Records contained in a dataset
= Beginning of Section =

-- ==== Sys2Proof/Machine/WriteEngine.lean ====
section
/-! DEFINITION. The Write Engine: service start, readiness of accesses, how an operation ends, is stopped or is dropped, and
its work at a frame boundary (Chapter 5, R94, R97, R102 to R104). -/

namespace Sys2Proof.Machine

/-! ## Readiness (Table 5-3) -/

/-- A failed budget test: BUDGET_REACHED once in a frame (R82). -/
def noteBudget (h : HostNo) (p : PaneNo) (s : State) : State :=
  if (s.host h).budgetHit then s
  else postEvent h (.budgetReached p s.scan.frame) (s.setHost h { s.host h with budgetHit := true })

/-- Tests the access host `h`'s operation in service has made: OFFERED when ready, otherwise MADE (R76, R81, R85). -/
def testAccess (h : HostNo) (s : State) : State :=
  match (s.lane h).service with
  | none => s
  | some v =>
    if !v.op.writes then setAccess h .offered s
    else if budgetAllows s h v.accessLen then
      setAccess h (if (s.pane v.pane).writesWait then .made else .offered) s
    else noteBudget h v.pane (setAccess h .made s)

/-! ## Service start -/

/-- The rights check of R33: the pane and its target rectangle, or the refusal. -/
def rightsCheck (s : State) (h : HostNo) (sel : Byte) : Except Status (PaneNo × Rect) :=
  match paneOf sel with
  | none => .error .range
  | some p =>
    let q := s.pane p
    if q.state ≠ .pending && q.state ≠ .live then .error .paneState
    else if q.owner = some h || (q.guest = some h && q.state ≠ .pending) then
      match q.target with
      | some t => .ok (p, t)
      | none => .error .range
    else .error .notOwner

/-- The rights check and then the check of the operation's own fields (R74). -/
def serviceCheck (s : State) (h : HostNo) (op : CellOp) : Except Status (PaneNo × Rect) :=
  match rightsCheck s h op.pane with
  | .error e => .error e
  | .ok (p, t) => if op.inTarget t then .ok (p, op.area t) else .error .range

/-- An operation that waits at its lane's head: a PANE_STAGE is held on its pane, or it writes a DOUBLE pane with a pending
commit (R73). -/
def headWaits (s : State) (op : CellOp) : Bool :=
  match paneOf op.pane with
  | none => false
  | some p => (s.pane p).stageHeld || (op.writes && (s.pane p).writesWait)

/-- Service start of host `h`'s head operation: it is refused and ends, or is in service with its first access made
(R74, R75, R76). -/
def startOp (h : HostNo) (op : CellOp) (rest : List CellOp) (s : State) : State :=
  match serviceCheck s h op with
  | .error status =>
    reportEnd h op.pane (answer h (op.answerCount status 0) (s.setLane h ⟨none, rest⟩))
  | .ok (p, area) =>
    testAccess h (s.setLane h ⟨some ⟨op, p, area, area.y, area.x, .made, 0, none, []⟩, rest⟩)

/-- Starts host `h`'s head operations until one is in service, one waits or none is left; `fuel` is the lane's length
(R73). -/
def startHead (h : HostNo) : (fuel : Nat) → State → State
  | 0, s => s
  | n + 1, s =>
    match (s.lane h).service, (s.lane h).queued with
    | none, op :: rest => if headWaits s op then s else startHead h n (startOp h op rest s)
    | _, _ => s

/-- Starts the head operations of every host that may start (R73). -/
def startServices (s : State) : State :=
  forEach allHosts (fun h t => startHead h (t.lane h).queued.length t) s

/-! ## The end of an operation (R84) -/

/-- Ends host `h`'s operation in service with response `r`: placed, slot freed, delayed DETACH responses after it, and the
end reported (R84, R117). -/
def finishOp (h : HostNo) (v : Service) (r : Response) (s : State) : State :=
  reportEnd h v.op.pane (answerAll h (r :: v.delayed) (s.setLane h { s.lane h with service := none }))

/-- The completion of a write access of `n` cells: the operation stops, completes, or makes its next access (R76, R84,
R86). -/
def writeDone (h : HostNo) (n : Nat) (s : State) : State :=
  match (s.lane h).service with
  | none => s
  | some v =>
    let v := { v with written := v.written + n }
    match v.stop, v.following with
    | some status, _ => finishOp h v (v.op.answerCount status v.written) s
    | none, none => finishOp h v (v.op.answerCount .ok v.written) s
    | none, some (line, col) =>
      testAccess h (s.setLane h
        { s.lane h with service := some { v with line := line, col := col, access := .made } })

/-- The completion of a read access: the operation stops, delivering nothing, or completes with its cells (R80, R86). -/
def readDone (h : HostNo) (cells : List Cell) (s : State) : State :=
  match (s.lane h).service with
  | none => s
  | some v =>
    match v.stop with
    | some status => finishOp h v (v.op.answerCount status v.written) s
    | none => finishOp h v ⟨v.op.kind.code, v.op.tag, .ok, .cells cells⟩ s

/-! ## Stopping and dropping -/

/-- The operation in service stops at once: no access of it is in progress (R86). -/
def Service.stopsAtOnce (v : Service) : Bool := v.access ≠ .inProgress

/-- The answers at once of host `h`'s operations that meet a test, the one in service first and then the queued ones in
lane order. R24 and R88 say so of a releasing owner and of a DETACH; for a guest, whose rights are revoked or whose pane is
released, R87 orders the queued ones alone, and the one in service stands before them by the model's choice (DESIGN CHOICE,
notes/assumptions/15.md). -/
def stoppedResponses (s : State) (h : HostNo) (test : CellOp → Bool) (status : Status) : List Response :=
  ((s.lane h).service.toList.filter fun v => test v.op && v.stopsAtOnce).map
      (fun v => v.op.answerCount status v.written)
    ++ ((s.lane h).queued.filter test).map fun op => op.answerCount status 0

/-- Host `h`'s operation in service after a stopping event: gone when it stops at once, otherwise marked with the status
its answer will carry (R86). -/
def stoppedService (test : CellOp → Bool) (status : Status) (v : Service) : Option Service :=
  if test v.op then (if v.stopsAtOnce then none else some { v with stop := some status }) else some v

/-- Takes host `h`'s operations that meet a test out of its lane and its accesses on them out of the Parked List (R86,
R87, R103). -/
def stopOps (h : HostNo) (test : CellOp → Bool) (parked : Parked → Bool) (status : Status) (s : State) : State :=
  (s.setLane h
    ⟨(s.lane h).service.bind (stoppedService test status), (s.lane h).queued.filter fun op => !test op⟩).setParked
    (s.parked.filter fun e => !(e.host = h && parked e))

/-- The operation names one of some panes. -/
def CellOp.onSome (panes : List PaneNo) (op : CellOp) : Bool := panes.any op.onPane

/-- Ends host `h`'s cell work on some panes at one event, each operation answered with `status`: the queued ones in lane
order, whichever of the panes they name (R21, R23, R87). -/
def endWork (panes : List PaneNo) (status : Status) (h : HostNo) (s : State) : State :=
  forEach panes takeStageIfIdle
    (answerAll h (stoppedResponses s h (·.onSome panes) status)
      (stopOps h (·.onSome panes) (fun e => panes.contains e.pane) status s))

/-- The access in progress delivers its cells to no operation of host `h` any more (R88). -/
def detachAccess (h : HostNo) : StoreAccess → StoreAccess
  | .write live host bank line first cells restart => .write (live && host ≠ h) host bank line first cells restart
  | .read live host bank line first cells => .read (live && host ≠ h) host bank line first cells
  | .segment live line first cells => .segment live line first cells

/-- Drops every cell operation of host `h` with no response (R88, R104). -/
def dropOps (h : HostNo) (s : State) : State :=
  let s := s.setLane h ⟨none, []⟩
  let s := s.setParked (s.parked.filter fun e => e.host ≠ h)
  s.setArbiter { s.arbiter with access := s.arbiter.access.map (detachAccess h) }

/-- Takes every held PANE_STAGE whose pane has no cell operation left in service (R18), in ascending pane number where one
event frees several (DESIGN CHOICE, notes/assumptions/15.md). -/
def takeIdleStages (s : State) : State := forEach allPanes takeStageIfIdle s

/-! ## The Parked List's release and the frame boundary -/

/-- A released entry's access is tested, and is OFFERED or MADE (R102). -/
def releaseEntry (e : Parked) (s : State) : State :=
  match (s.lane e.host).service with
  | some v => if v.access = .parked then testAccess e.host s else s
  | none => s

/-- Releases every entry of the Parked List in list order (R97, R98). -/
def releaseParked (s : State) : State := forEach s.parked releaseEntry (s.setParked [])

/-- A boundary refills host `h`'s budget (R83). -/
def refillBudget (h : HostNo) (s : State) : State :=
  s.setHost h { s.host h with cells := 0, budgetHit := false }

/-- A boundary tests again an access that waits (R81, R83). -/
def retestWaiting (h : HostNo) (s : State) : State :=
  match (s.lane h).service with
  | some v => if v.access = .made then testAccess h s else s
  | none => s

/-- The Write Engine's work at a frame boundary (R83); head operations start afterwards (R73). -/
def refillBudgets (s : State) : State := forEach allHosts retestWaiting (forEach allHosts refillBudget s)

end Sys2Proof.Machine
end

= End of Section =
= Beginning of Section =

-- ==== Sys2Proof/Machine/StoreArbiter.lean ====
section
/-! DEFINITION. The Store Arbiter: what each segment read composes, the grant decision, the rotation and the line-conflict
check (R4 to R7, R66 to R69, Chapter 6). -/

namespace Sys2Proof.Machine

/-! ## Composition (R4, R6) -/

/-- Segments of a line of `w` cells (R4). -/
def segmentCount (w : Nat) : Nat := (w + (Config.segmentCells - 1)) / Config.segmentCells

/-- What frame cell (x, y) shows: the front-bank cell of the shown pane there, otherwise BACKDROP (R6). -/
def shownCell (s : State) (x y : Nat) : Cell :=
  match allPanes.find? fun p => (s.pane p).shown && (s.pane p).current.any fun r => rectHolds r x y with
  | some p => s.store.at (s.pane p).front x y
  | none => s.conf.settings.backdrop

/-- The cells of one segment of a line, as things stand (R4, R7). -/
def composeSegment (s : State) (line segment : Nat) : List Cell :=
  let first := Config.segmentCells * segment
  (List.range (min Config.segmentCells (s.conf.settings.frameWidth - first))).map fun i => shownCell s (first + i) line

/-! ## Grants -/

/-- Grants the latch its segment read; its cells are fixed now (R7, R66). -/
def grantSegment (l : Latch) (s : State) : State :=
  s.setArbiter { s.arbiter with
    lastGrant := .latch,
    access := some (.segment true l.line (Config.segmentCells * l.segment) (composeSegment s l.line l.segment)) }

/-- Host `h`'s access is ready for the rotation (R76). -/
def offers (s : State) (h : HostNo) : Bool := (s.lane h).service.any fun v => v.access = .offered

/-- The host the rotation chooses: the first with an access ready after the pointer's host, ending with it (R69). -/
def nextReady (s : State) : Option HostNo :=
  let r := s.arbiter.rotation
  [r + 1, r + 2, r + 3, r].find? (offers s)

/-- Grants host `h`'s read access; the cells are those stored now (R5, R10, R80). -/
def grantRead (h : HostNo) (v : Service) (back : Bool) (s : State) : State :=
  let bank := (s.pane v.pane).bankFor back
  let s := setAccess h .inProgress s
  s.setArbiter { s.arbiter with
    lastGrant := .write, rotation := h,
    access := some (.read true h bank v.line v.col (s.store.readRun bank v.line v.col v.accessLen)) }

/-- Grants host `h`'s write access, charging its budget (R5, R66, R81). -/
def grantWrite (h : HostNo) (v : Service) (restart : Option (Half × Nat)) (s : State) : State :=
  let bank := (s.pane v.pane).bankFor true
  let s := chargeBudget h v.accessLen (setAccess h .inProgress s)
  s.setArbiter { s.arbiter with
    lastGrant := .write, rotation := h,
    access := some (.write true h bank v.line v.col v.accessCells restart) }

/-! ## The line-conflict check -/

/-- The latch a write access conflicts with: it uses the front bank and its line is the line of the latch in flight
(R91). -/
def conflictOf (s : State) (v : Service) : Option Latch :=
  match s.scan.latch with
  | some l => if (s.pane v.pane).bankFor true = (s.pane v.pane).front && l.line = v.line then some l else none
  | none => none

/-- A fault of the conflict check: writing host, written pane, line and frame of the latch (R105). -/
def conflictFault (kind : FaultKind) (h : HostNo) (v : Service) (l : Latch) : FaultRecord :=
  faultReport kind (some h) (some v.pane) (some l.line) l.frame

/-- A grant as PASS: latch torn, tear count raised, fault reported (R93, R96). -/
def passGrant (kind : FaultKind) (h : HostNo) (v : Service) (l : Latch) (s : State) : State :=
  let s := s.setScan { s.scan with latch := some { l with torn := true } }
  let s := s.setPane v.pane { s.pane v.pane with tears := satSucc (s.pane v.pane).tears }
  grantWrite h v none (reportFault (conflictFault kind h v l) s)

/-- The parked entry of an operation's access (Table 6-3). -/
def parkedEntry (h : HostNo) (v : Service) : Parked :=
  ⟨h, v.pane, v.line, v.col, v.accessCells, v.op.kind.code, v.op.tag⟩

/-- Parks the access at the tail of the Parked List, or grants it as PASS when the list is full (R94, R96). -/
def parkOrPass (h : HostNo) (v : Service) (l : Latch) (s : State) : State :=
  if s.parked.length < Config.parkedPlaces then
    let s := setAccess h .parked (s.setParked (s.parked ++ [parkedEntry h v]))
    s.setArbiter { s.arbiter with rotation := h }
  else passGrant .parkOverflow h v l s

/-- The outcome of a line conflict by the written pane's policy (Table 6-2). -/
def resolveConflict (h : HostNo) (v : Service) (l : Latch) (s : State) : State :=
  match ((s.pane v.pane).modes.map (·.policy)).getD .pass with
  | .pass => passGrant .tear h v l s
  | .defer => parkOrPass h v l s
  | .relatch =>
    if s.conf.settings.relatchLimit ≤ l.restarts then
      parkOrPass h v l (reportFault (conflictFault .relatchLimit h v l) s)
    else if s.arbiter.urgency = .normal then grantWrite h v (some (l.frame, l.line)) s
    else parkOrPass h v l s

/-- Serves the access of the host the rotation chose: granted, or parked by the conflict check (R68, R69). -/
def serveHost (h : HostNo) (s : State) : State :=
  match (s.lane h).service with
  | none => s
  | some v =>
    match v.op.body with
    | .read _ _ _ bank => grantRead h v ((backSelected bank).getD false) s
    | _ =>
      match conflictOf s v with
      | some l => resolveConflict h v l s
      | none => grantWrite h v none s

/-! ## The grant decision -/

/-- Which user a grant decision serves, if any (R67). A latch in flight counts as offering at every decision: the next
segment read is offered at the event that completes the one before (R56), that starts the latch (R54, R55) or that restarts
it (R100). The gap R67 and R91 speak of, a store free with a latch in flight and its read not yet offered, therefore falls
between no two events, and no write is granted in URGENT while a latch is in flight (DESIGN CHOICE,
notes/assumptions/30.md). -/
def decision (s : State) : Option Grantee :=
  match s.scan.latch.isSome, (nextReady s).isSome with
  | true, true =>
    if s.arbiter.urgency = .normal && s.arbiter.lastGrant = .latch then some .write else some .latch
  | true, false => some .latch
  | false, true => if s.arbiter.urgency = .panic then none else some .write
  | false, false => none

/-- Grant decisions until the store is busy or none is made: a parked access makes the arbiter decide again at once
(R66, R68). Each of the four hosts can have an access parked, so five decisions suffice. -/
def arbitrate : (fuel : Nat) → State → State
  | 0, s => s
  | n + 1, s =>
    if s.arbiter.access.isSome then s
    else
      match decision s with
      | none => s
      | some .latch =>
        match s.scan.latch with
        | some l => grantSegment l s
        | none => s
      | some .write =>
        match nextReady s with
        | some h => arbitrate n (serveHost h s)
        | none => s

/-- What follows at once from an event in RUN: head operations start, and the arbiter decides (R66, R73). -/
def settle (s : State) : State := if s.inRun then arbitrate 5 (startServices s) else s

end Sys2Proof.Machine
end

= End of Section =

(TASK GOAL):
What is the number of lines in the data above that contain the word "forEach"? Report the figure only.

(WRITTEN ANSWER):
5